◆ **PROBLEM DETAILS**:
In the data below, find the line containing "let len := fld b 4 2", then set down that line and every later line up to and including the line containing "else if !judged", exactly.

◆ **RAW DATA**:
-- ==== Sys2Proof/Machine/Ports.lean ====
section
/-!
DEFINITION. The host ports (chapter 4): host frames, aborts, delivery of outgoing frames, port resets and presence.
-/
namespace Sys2Proof.Machine

/-- A port's inputs are heard: the ports are live, VIO is there, and SPI-A does not speak V1 (R37, R63, R70, R130). -/
def portHears (p : Port) (s : State) : Bool := live s && !s.power.vioLost && !(p == 0 && s.power.strapV1)

/-- Add 1 to a port's counter. -/
def countBad (p : Port) : State → State := modPort p fun q => { q with badframe := satInc 0xFFFF q.badframe }
def countAbort (p : Port) : State → State := modPort p fun q => { q with abort := satInc 0xFFFF q.abort }
def countPortDrop (p : Port) : State → State := modPort p fun q => { q with rxdrop := satInc 0xFFFF q.rxdrop }

-- ------------------------------------------------------------------ receiving (4.5)

/-- What accepting a frame does besides its command (R116, R126, R140): the vote goes to AWAKE, the port is attached, its
presence timer restarts. Log entry 56 DEDUCED. -/
def acceptFrame (p : Port) (s : State) : State :=
  let t := s.binding[p]
  let q := s.ports[p]
  let s := setPower (fun w => { w with votes := vmod w.votes t (fun _ => true) }) s
  let s := modPort p (fun q => { q with attached := true, moved := false, presFrom := s.reel.cnt, polled := true }) s
  if q.attached || q.moved then s else raise 0 evPortAttach [BitVec.ofNat 8 p.val] s

/-- A command frame is queued, or refused while 8 commands are outstanding (R154, R155). -/
def acceptCommand (p : Port) (op seq : BitVec 16) (args : Bytes) : Tenant → State → State :=
  fun t => modTen t (queueJob { op := op, seq := seq, args := args, orphan := false, port := p })

/-- The receive ring of a port in bytes (R118). -/
def ringSize : Nat := 2080

/-- The part of the ring that is free where the frame that arrives has not yet begun: what accepted frames that Keel has not taken
leave (R119). -/
def ringFree (q : PortSt) : Nat := ringSize - q.untaken.sum

/-- Keel takes frames from the ring in order until at most so many are left (R118). -/
def keelTakes (lag : Nat) (q : PortSt) : PortSt := { q with untaken := q.untaken.drop (q.untaken.length - lag) }

/-- Frames in a run of bytes (R113, R117 to R119): the hunt for SYNC, the checks, and the hunt after each frame. A frame that the
run does not complete stays in the ring, from its SYNC on. Keel takes accepted frames from the ring so that at most `lag` stand
in it; `judged` tells that the space for the first frame was judged when its LEN came. The first number bounds the frames.
Log entry 56 DEDUCED. -/
def takeFrames (p : Port) (lag : Nat) : Nat → Bool → Bytes → State → State
  | 0, _, _, s => s
  | f + 1, judged, b, s =>
    let b := b.dropWhile (· != 0x5A)
    let len := fld b 4 2
    if b.length < 6 then modPort p (fun q => { q with ring := b }) s
    else if 1024 < len then takeFrames p lag f false (b.drop 6) (countBad p s)
    else if !judged && decide (ringFree s.ports[p] < len + 8) then takeFrames p lag f false (b.drop 6) (countPortDrop p s)
    else if b.length < len + 8 then modPort p (fun q => { q with ring := b }) s
    else
      let rest := b.drop (len + 8)
      let body := (b.drop 1).take (5 + len)
      if hlfCrc body = fld b (6 + len) 2 ∧ fld b 1 1 = 0 ∧ len ≠ 1 then
        let s := modPort p (fun q => keelTakes lag { q with untaken := q.untaken ++ [len + 8] }) (acceptFrame p s)
        takeFrames p lag f false rest
          (if len = 0 then s
           else acceptCommand p (BitVec.ofNat 16 (fld b 6 2)) (BitVec.ofNat 16 (fld b 2 2)) ((b.drop 8).take (len - 2))
             s.binding[p] s)
      else takeFrames p lag f false rest (countBad p s)

-- ------------------------------------------------------------------ bytes on the lines (4.2 to 4.4)

/-- The bits of a byte in the order in which a port shifts them: most significant first on SPI and I2C (R98), least significant
first on UART (4.4). Log entry 56 DEDUCED. -/
def lineByte (p : Port) (b : Byte) : List Bool :=
  let up := (List.range 8).map fun i => b.getLsbD i
  if p = 3 then up else up.reverse

/-- The byte of eight bits in the order in which a port shifts them (R98, 4.4). -/
def bitsByte (p : Port) (l : List Bool) : Byte :=
  let up := if p = 3 then l else l.reverse
  BitVec.ofNat 8 (up.foldr (fun b n => 2 * n + b.toNat) 0)

/-- The data bits of bytes on a port's line. -/
def lineBits (p : Port) (b : Bytes) : List Bool := (b.map (lineByte p)).flatten

/-- The bytes of data bits on a port's line; bits short of a byte are no byte. -/
def lineBytes (p : Port) : List Bool → Bytes
  | a :: b :: c :: d :: e :: f :: g :: h :: r => bitsByte p [a, b, c, d, e, f, g, h] :: lineBytes p r
  | _ => []

/-- The I2C address (R46): 0x5C + 2 × ADDR1 + ADDR0 as the straps were latched. -/
def i2cAddr (s : State) : BitVec 7 := 0x5C + s.power.strapAddr.setWidth 7

/-- A transaction is for the part: on I2C it carries the part's address, the general call and 10-bit addressing being answered by a
NACK (R46, 4.3). -/
def addressed (p : Port) (bus : Bus) (s : State) : Bool := p != 2 || bus.addr == i2cAddr s

/-- A half-duplex reply is in progress: UA_DE is high and the UART does not receive (R107, R110). -/
def uartSending (s : State) : Bool :=
  match s.ports[3].burst with
  | some t => !reached s.reel.cnt t
  | none => false

/-- The port takes the bytes of a transaction. -/
def busTaken (p : Port) (bus : Bus) (s : State) : Bool := portHears p s && addressed p bus s && !(p == 3 && uartSending s)

/-- What the part puts on the bus while it takes n bytes: 0xFF on SDO (Table 4-3), an ACK for the address and each byte on I2C (R104);
SPI latches the mode (R98). -/
def busEcho (p : Port) (bus : Bus) (n : Nat) (q : PortSt) : PortSt :=
  if p.val < 2 then { q with mode3 := bus.sckHigh, line := lineBits p (List.replicate n 0xFF) }
  else if p = 2 then { q with acks := List.replicate (n + 1) true }
  else q

/-- A transaction that the part does not take gets no ACK on I2C (R63, R70). -/
def busNack (p : Port) (s : State) : State := if p = 2 then modPort 2 (fun q => { q with acks := [false] }) s else s

/-- HOST_FRAME (R98, R104, R110, R112 to R119): data bits arrive at a port within one transaction or burst, Keel being at most `lag`
frames behind in taking frames from the ring. Log entry 56 DEDUCED. -/
def execHostFrame (p : Port) (bus : Bus) (data : List Bool) (lag : Nat) (s : State) : Host.Outcome State Fault Refusal :=
  if busTaken p bus s then
    let got := lineBytes p data
    let old := s.ports[p].ring
    let b := old ++ got
    .next (takeFrames p lag (b.length + 1) (decide (6 ≤ old.length)) b
      (modPort p (fun q => { busEcho p bus got.length q with ring := [] }) s))
  else .next (busNack p s)

/-- SPI_INVALID_TRANSACTION (R99): the first byte is neither that of a write nor of a read. Log entry 56 DEDUCED. -/
def execSpiInvalidTransaction (p : Port) (first : Byte) (s : State) : Host.Outcome State Fault Refusal :=
  if portHears p s && decide (p.val < 2) && first != 0x5A && first != 0x00 then .next (countBad p s) else .next s

/-- The frame in progress, if there is one, is discarded and counted (R100, R102, R108, Table 4-8). -/
def cutFrame (p : Port) (s : State) : State :=
  if s.ports[p].ring.isEmpty then s else modPort p (fun q => { q with ring := [] }) (countAbort p s)

/-- FRAME_ABORT (R100, R102): NCS, STOP or a repeated START cuts a frame on SPI or I2C. Log entry 56 DEDUCED. -/
def execFrameAbort (p : Port) (s : State) : Host.Outcome State Fault Refusal :=
  if portHears p s && p != 3 then .next (cutFrame p s) else .next s

/-- UART_GAP_TIMEOUT (R108). -/
def execUartGapTimeout (s : State) : Host.Outcome State Fault Refusal :=
  if portHears 3 s then .next (cutFrame 3 s) else .next s

/-- UART_FRAMING_ERROR (R108): it ends the frame in progress, if there is one. -/
def execUartFramingError (s : State) : Host.Outcome State Fault Refusal :=
  if portHears 3 s then .next (cutFrame 3 s) else .next s

-- ------------------------------------------------------------------ delivering (4.6)

/-- An outgoing frame's payload (Table 4-7); EV_EVENT_LOST carries its running count (R162).
Log entries 56 DEDUCED, 57 DEDUCED. -/
def outPayload (q : TenantSt) : Out → Bytes
  | .resp _ op st r _ => leBytes 2 op.toNat ++ st :: r
  | .evt _ code t d => leBytes 2 code.toNat ++ tickBytes t ++ d
  | .lost _ t => leBytes 2 evEventLost.toNat ++ tickBytes t ++ leBytes 2 q.lostRun

/-- SEQ and FLAGS but for MORE of an outgoing frame (Tables 4-5, 4-6). Log entry 57 DEDUCED. -/
def outHead : Out → BitVec 16 × Nat
  | .resp q _ _ _ o => (q, 128 + bitAt 5 o)
  | .evt q _ _ _ => (q, 192)
  | .lost q _ => (q, 192)

/-- A Host Link Frame around a payload (Table 4-5, R112). -/
def hostFrame (flags : Nat) (seq : BitVec 16) (payload : Bytes) : Bytes :=
  let body := BitVec.ofNat 8 flags :: (leBytes 2 seq.toNat ++ leBytes 2 payload.length ++ payload)
  0x5A :: (body ++ leBytes 2 (hlfCrc body))

/-- The refusal of R155 as a response. -/
def refusalOut (q : TenantSt) : Option Out := q.refusal.map fun (seq, op, o) => .resp seq op stBusy [] o

/-- The frame that leaves a port next: a TEN.BIND response ahead of everything (R139), then the refusal (R155), then the
frames in the order in which they became ready (R160). -/
def nextOut (p : Port) (s : State) : Option Out :=
  let q := s.tens[s.binding[p]]
  ((frontOf p s).orElse fun _ => refusalOut q).orElse fun _ => q.outQ.head?

/-- The tenant whose frame leaves a port next: only T0 binds ports (R137). -/
def outTenant (p : Port) (s : State) : Tenant := if (frontOf p s).isSome then 0 else s.binding[p]

/-- The frames that a tenant has pending. -/
def pendingOut (t : Tenant) (s : State) : Nat :=
  let q := s.tens[t]
  q.outQ.length + (if q.refusal.isSome then 1 else 0) + (if q.front.isSome then 1 else 0)

/-- The bytes of a port's next frame. Log entry 56 DEDUCED. -/
def nextFrame (p : Port) (o : Out) (s : State) : Bytes :=
  let (seq, fl) := outHead o
  hostFrame (fl + bitAt 4 (decide (1 < pendingOut (outTenant p s) s))) seq (outPayload s.tens[outTenant p s] o)

/-- Take a delivered frame off its queue (R120, R155, R164). -/
def dequeueOut (p : Port) (s : State) : State :=
  if (frontOf p s).isSome then modTen 0 (fun q => { q with front := none }) s
  else modTen s.binding[p] (fun q =>
    if q.refusal.isSome then { q with refusal := none }
    else match q.outQ with
      | [] => q
      | .lost _ _ :: r => { q with outQ := r, lostRun := 0 }
      | _ :: r => { q with outQ := r }) s

/-- The UART rate changes once the response to the oldest PORT3_DIV write that waits has left (R106); a tenant's responses leave in
the order of its commands (R159). -/
def divSwitch (o : Out) (s : State) : State :=
  match s.divNew, o with
  | (d, q) :: r, .resp seq op _ _ _ => if seq = q ∧ op = 0x0111 then { s with div := d, divNew := r } else s
  | _, _ => s

/-- What goes before the first frame of a read transaction: on SPI the control byte, during which SDO gives 0xFF (Table 4-3). -/
def readLead (p : Port) (bus : Bus) : Bytes := if p.val < 2 ∧ bus.first then [0xFF] else []

/-- A port clocks out its next frame whole. -/
def deliverToHost (p : Port) (bus : Bus) (s : State) : State :=
  match nextOut p s with
  | none => s
  | some o =>
    let b := nextFrame p o s
    divSwitch o (modPort p (fun q => { q with
      sent := b, txPart := 0, line := lineBits p (readLead p bus ++ b), mode3 := if p.val < 2 then bus.sckHigh else q.mode3 })
      (dequeueOut p s))

/-- Half duplex: the UART sends only in answer to a frame (R109). -/
def halfDuplex (s : State) : Bool := bit s.ports[3].cfg 0

/-- OUTGOING_FRAME_DELIVERED (R101, R120, R122, R164). -/
def execOutgoingFrameDelivered (p : Port) (bus : Bus) (s : State) : Host.Outcome State Fault Refusal :=
  if portHears p s && addressed p bus s && !(p == 3 && halfDuplex s) then .next (deliverToHost p bus s) else .next s

/-- PARTIAL_DELIVERY (R101, R120): only n bytes of the next frame were clocked out, and it starts again from SYNC. With no frame
pending, the n bytes that the host reads on SPI or I2C are 0xFF. -/
def execPartialDelivery (p : Port) (bus : Bus) (n : Nat) (s : State) : Host.Outcome State Fault Refusal :=
  if portHears p s && addressed p bus s then
    match nextOut p s with
    | none =>
      if p = 3 then .next s
      else .next (modPort p (fun q => { q with line := lineBits p (readLead p bus ++ List.replicate n 0xFF) }) s)
    | some o =>
      let b := nextFrame p o s
      if n < b.length then
        .next (modPort p (fun q => { q with txPart := n, line := lineBits p (readLead p bus ++ b.take n) }) s)
      else .next s
  else .next s

/-- Deliver up to n frames on the UART; the number counts their bytes. -/
def deliverMany : Nat → State → Nat × State
  | 0, s => (0, s)
  | n + 1, s =>
    match nextOut 3 s with
    | none => (0, s)
    | some o =>
      let k := (nextFrame 3 o s).length
      let (m, s) := deliverMany n (deliverToHost 3 { sckHigh := false, addr := 0, first := false } s)
      (k + m, s)

/-- Ticks of so many UART bits at a divisor: a bit takes DIV / 48,000,000 s (4.4). -/
def uartTicks (bits_ div : Nat) : Nat := (bits_ * div + 1) / 2

/-- UART_HDX_REPLY (R107, R109): after a valid host frame, n and at most 4 pending frames are sent; UA_DE is high from a bit time
before the first start bit to the end of the last stop bit. -/
def execUartHdxReply (n : Nat) (s : State) : Host.Outcome State Fault Refusal :=
  if portHears 3 s && halfDuplex s && s.ports[3].polled then
    let (k, r) := deliverMany (min n 4) s
    let till := if k = 0 then none else some (s.reel.cnt + BitVec.ofNat 48 (uartTicks (1 + 10 * k) s.div.toNat))
    .next (modPort 3 (fun q => { q with polled := false, burst := till }) r)
  else .next s

-- ------------------------------------------------------------------ port reset and presence (4.7)

/-- A port detaches (R125, R192, R368): its tenant's semaphores break, its vote goes to IDLE, T0 hears of it, the lantern tag
and the node are given up. Log entry 56 DEDUCED. -/
def detach (p : Port) (reason : Byte) (s : State) : State :=
  let t := s.binding[p]
  let q := s.ports[p]
  let s := setPower (fun w => { w with votes := vmod w.votes t (fun _ => false) }) (breakSems t s)
  if !(q.attached || q.moved) then s
  else
    let s := modPort p (fun q => { q with attached := false, moved := false }) s
    let s := raise 0 evPortDetach [BitVec.ofNat 8 p.val, reason] s
    let s := if s.tag.enabled && s.tag.owner == t then tagOff s else s
    if s.link.holder = some t then setLink (fun l => { l with holder := none }) s else s

/-- A response marked ORPHAN; events carry no mark (R124). -/
def Out.orphaned : Out → Out
  | .resp a b c d _ => .resp a b c d true
  | o => o

/-- Mark what a tenant's earlier commands will answer as ORPHAN (R124, R598). -/
def orphanAll (q : TenantSt) : TenantSt :=
  { q with
    cmdQ := q.cmdQ.map fun j => { j with orphan := true }
    exec := q.exec.map fun j => { j with orphan := true }
    outQ := q.outQ.map Out.orphaned
    refusal := q.refusal.map fun r => (r.1, r.2.1, true) }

◆ **ANSWER SECTION**:
    let len := fld b 4 2
    if b.length < 6 then modPort p (fun q => { q with ring := b }) s
    else if 1024 < len then takeFrames p lag f false (b.drop 6) (countBad p s)
    else if !judged && decide (ringFree s.ports[p] < len + 8) then takeFrames p lag f false (b.drop 6) (countPortDrop p s)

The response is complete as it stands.